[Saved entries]
/-- R354, R357: a write of a bank's selector register clears VALID of the writing port's bank and starts a capture that abandons the one under way; the
capture sets the data words, the selector, VALID and the next sequence number; the port's other banks stay.
The model’s choices that it rests on: log entries 112 and 113. -/
def Obligations.SnapshotBanks : Prop :=
  (∀ (p : Fin 2) (bank : BankId) (w : Word) (r : Reg) (i j sel : Nat) (s : State),
    regAt (bankSelector bank) = some (r, i, j) → HostMay p r i j w s → TablesRise s → snapSelector (bankNumber bank) w = some sel →
    ∃ t : State, exec (.snapshotSelect p bank w) s = .next t ∧ Only [.regs, .port0, .port1] s t ∧
      snapBank t p (bankNumber bank) = { snapBank s p (bankNumber bank) with valid := false, waiting := some ⟨sel, w, none⟩ } ∧
      ∀ (p' : Fin 2) (b' : Nat), (p' ≠ p ∨ b' ≠ bankNumber bank) → snapBank t p' b' = snapBank s p' b') ∧
  (∀ (p : Fin 2) (w : Word) (s : State), TablesRise s →
    (HostMay p .fltSnapSeq 0 0 w s → ∃ t : State, exec (.fltSnapSeq p w) s = .next t ∧ (snapBank t p 6).valid = false ∧
      (snapBank t p 6).waiting = some ⟨0, w, none⟩) ∧
    (HostMay p .fltSnapSrc 0 0 w s → ∃ t : State, exec (.fltSnapSrc p w) s = .next t ∧ (snapBank t p 6).valid = false ∧
      (snapBank t p 6).waiting = some ⟨1, w, none⟩) ∧
    (HostMay p .qryFindNs 0 0 w s → ∃ (t : State) (d : List Word), exec (.qryFind p w) s = .next t ∧ (snapBank t p 4).valid = false ∧
      (snapBank t p 4).waiting = some ⟨2, w, some d⟩)) ∧
  (∀ (p : Fin 2) (bank : BankId) (x : SnapWait) (s : State),
    isUp s = true → TablesRise s → (snapBank s p (bankNumber bank)).waiting = some x → ¬ (bank = .qry ∧ x.sel = 2) →
    ∃ t : State, exec (.snapshotCapture p bank) s = .next t ∧ Only [.port0, .port1] s t ∧
      snapBank t p (bankNumber bank) =
        ⟨((snapBank s p (bankNumber bank)).seq + 1) % 65536, x.sel, true, snapData s (bankNumber bank) x, none⟩ ∧
      ∀ (p' : Fin 2) (b' : Nat), (p' ≠ p ∨ b' ≠ bankNumber bank) → snapBank t p' b' = snapBank s p' b') ∧
  (∀ (p : Fin 2) (w : Word) (d : List Word) (s : State),
    isUp s = true → TablesRise s → (snapBank s p 4).waiting = some ⟨2, w, some d⟩ →
    ∃ t : State, exec (.qryFindDone p) s = .next t ∧ Only [.port0, .port1] s t ∧ snapBank t p 4 = ⟨((snapBank s p 4).seq + 1) % 65536, 2, true, d, none⟩)

/-- R344: what each event of an endpoint does. PERST_N, a hot reset and a function-level reset return its configuration space to defaults; the first two
also take the link down, and a hot reset leaves PERST_N. A function-level reset, a lost link and an uncorrectable error raise their sources and their
event bits; a link in L0 that is lost counts; a bad access (R345) and a correctable error (R362) are counted, a bad read answers all ones, and a bad
write of a port that may not write there is refused (R347); a configuration write sets the enables, the function mask and the power state, and the
vectors follow their masks (R343, R346); a trained link of a port that may train comes into L0. The model’s choices that it rests on: log entries 106,
115, 147, 173 and 193. -/
def Obligations.PortLinks : Prop :=
  ∀ (p : Fin 2) (s : State), TablesRise s →
    (∃ t : State, exec (.perstAssert ⟨p, false⟩) s = .next t ∧ Only [.port0, .port1] s t ∧ (hostPort t p).perst = true ∧ (hostPort t p).l0 = false ∧
      (hostPort t p).AtDefaults ∧ hostPort t (1 - p) = hostPort s (1 - p)) ∧
    ((hostPort s p).l0 = true → ∃ t : State, exec (.perstAssert ⟨p, true⟩) s = .next t ∧ Only [.port0, .port1] s t ∧
      (hostPort t p).perst = (hostPort s p).perst ∧ (hostPort t p).l0 = false ∧ (hostPort t p).AtDefaults ∧
      hostPort t (1 - p) = hostPort s (1 - p)) ∧
    (∃ t : State, exec (.perstRelease p) s = .next t ∧ Only [.port0, .port1] s t ∧ hostPort t p = { hostPort s p with perst := false } ∧
      hostPort t (1 - p) = hostPort s (1 - p)) ∧
    (isUp s = true → linked p s = true →
      (∃ t : State, exec (.hstFlr p) s = .next t ∧ Only reportZones s t ∧ (hostPort t p).AtDefaults ∧ (hostPort t p).l0 = true ∧
        Evented .hstEvt 0 19 s t ∧ Reported Src.hstFlr p [w32 p] s t) ∧
      (∀ training : Word, ∃ t : State, exec (.hstLinkDown p training) s = .next t ∧ Only reportZones s t ∧ (hostPort t p).l0 = false ∧
        Evented .hstEvt 0 18 s t ∧ cell t .hstPortCnt p = incSat (cell s .hstPortCnt p) 15 0 1 ∧
        Reported Src.hstLinkDown p [w32 p, training] s t) ∧
      (∀ (bar2 write : Bool) (a : BitVec 24) (n : BitVec 11), ∃ t : State, exec (.badAccess ⟨p, bar2, a, write, n⟩) s = .next t ∧
        Only [.regs, .port0, .port1] s t ∧
        (write = true → mayWrite s p (if bar2 then 4 * (a.toNat / 128) else a.toNat) = false →
          Evented .hstEvt 0 20 s t ∧ cell t .hstRefused = incSat (cell s .hstRefused) 31 16 1) ∧
        (write = false ∨ mayWrite s p (if bar2 then 4 * (a.toNat / 128) else a.toNat) = true →
          Evented .hstEvt 0 21 s t ∧ cell t .hstRefused = incSat (cell s .hstRefused) 15 0 1) ∧
        (write = false → (hostPort t p).badData = List.replicate n.toNat 0xFFFFFFFF) ∧
        ∀ (r : Reg) (i j : Nat), regOff r i j ≠ regOff .hstEvt → regOff r i j ≠ regOff .hstRefused → cell t r i j = cell s r i j) ∧
      (∀ bme enable mask d3 : Bool, ∃ t : State, exec (.pcieConfigWrite p bme ⟨enable, mask⟩ d3) s = .next t ∧ Only [.port0, .port1] s t ∧
        { hostPort t p with vectors := (hostPort s p).vectors } =
          { hostPort s p with bme := bme, msixEn := enable, fnMask := mask, dstate := if d3 then 3 else 0 } ∧
        (∀ v : Fin 32, smGet .idle (hostPort t p).vectors v =
          (smGet .idle (hostPort s p).vectors v).settle (mask || bit (msixWord (hostPort s p) (16 * v + 12)) 0)) ∧
        hostPort t (1 - p) = hostPort s (1 - p))) ∧
    (isUp s = true → linkAble s p = true → linked p s = false → ∀ (width speed : Fin 5),
      ∃ t : State, exec (.hstLinkUp p width speed) s = .next t ∧ Only [.port0, .port1] s t ∧
        hostPort t p = { hostPort s p with l0 := true, width := width, speed := speed } ∧ hostPort t (1 - p) = hostPort s (1 - p)) ∧
    (isUp s = true → domOn s (50 + p) = true →
      (∀ (status : Word) (header : BitVec 128) (address : Nat), address = headerAddress header →
        ∃ t : State, exec (.hstAerUncorr p status header) s = .next t ∧ Only reportZones s t ∧
        Evented .hstEvt 0 17 s t ∧ Reported Src.hstAerUncorr p [w32 p, status, w32 (address / 2 ^ 32), w32 address] s t ∧
        (hostPort t p).aerUncorr = (hostPort s p).aerUncorr ||| status ∧
        (hostPort t p).aerLog = (if (hostPort s p).aerLog = none then some (status, header) else (hostPort s p).aerLog)) ∧
      (∀ status : Word, ∃ t : State, exec (.aerCorr ⟨p, status⟩) s = .next t ∧ Only [.regs, .port0, .port1] s t ∧ Evented .hstEvt 0 16 s t ∧
        cell t .hstPortCnt p = incSat (cell s .hstPortCnt p) 31 16 1 ∧ (hostPort t p).aerCorr = (hostPort s p).aerCorr ||| status))

/-- R350: each register with event bits has its vector, and none but LDG_EVT has none. R351: an event of an enabled vector, with MSI-X Enable set, has a
message due at its port, or sets the pending bit while the vector is masked; with the vector or MSI-X Enable off it is not remembered. So does a setting
of an event bit, set before or not, at both ports; so do a host access that is turned away (vector 17), the placing of a response, at the port of its
mailbox alone (1 to 4), a primary log entry at or above IRQ_LEVEL (0), and the course tick every 2^(DIV − 1) courses (18).
A due message is sent to the address and with the data of its table entry, and the merge time runs if it is not zero; one that is not due is not sent.
When the merge time has passed, the events merged in it send one message.
The model’s choices that it rests on: log entries 21, 22, 23 and 106. -/
def Obligations.InterruptMessages : Prop :=
  (∀ r : Reg, (∀ v : Nat, vectorOf r = some v ↔ (r, v) ∈ vectorTable) ∧ (regMask r .sqc ≠ 0 → r ≠ .ldgEvt → ∃ v ≤ 17, vectorOf r = some v)) ∧
  (∀ (q : Fin 2) (v : Nat) (s : State), TablesRise s →
    VectorTold q v s (signal v s) ∧ (¬ (bit (cell s .hstIrqEn q) v = true ∧ (hostPort s q).msixEn = true) → hostPort (signal v s) q = hostPort s q) ∧
    ∀ (r : Reg) (i b : Nat), regExists r i 0 = true → vectorOf r = some v → VectorTold q v s (event r i b s)) ∧
  (∀ (p q : Fin 2) (bar2 : Bool) (a : BitVec 24) (n : BitVec 11) (s : State), isUp s = true → linked p s = true → TablesRise s →
    ∃ t : State, exec (.badAccess ⟨p, bar2, a, true, n⟩) s = .next t ∧ VectorTold q 17 s t ∧
      (¬ (bit (cell s .hstIrqEn q) 17 = true ∧ (hostPort s q).msixEn = true) → hostPort t q = hostPort s q)) ∧
  (∀ (m : Fin 8) (n : Nat) (ws : List Word) (rest : List (Nat × List Word)) (s : State), isUp s = true → TablesRise s →
    (mailbox s m).held = none → (mailbox s m).done = (n, ws) :: rest → ¬ (fld (ws.getD 0 0) 31 24 = 1 ∧ domOn s (50 + boxPort m) = false) →
    ∃ t : State, exec (.responsePlaced m) s = .next t ∧ VectorTold (boxPort m) (1 + m.val % 4) s t ∧
      hostPort t (1 - boxPort m) = hostPort s (1 - boxPort m)) ∧
  (∀ (r : Report) (q : Fin 2) (s : State), isUp s = true → TablesRise s → s.flt.fullWaiting = none → s.flt.held ≠ [] →
    firstReport (s.flt.held ++ s.flt.flying) = some r → isConsequential s r = false → s.flt.log.length < 1024 →
    fld (cell s .fltCtl) 10 8 ≤ (if actedLevel s r.source = 3 ∧ actsAsTwo s r.target then 2 else actedLevel s r.source) →
    ∃ t : State, exec .faultLog s = .next t ∧ VectorTold q 0 s t) ∧
  (∀ (obs : TickObs) (s : State), isUp s = true →
    ∃ (t u : State) (c : Nat), exec (.courseTick obs) s = .next t ∧ c % 2 ^ 56 = (counterVote s.btr.course + 1) % 2 ^ 56 ∧
      (periodDue (fld (cell u .hstTick) 4 0) c = false → t = u) ∧ (periodDue (fld (cell u .hstTick) 4 0) c = true → t = signal 18 u)) ∧
  (∀ (p : Fin 2) (v : Fin 32) (s : State), isUp s = true → TablesRise s →
    (messageDue (hostPort s p) v = false → exec (.msixMessage p v) s = .next s) ∧
    (messageDue (hostPort s p) v = true →
      ∃ t : State, exec (.msixMessage p v) s = .next t ∧ Only [.port0, .port1] s t ∧
        (hostPort t p).msgs = ⟨(msixWord (hostPort s p) (16 * v + 4)).toNat * 2 ^ 32 + (msixWord (hostPort s p) (16 * v)).toNat,
          [msixWord (hostPort s p) (16 * v + 8)]⟩ :: (hostPort s p).msgs ∧
        (smGet .idle (hostPort t p).vectors v).due = false ∧
        (smGet .idle (hostPort t p).vectors v).holdoff = decide (fld (cell s .hstIrqHoldoff p) 15 0 ≠ 0)) ∧
    (∃ t : State, exec (.irqHoldoffExpiry p v) s = .next t ∧ Only [.port0, .port1] s t ∧
      let h := hostPort s p
      let x := smGet .idle h.vectors v
      let sends := x.due && h.msixEn && h.bme && h.l0 && !vecMasked h v
      (sends = true → (smGet .idle (hostPort t p).vectors v).due = false ∧
        (smGet .idle (hostPort t p).vectors v).holdoff = decide (fld (cell s .hstIrqHoldoff p) 15 0 ≠ 0) ∧
        (hostPort t p).msgs = ⟨(msixWord h (16 * v + 4)).toNat * 2 ^ 32 + (msixWord h (16 * v)).toNat, [msixWord h (16 * v + 8)]⟩ :: h.msgs) ∧
      (sends = false → smGet .idle (hostPort t p).vectors v = { x with holdoff := false } ∧ (hostPort t p).msgs = h.msgs)))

Task prompt: Answer with the count alone: how many lines in the data above have "HostMay" in them?

Result: 4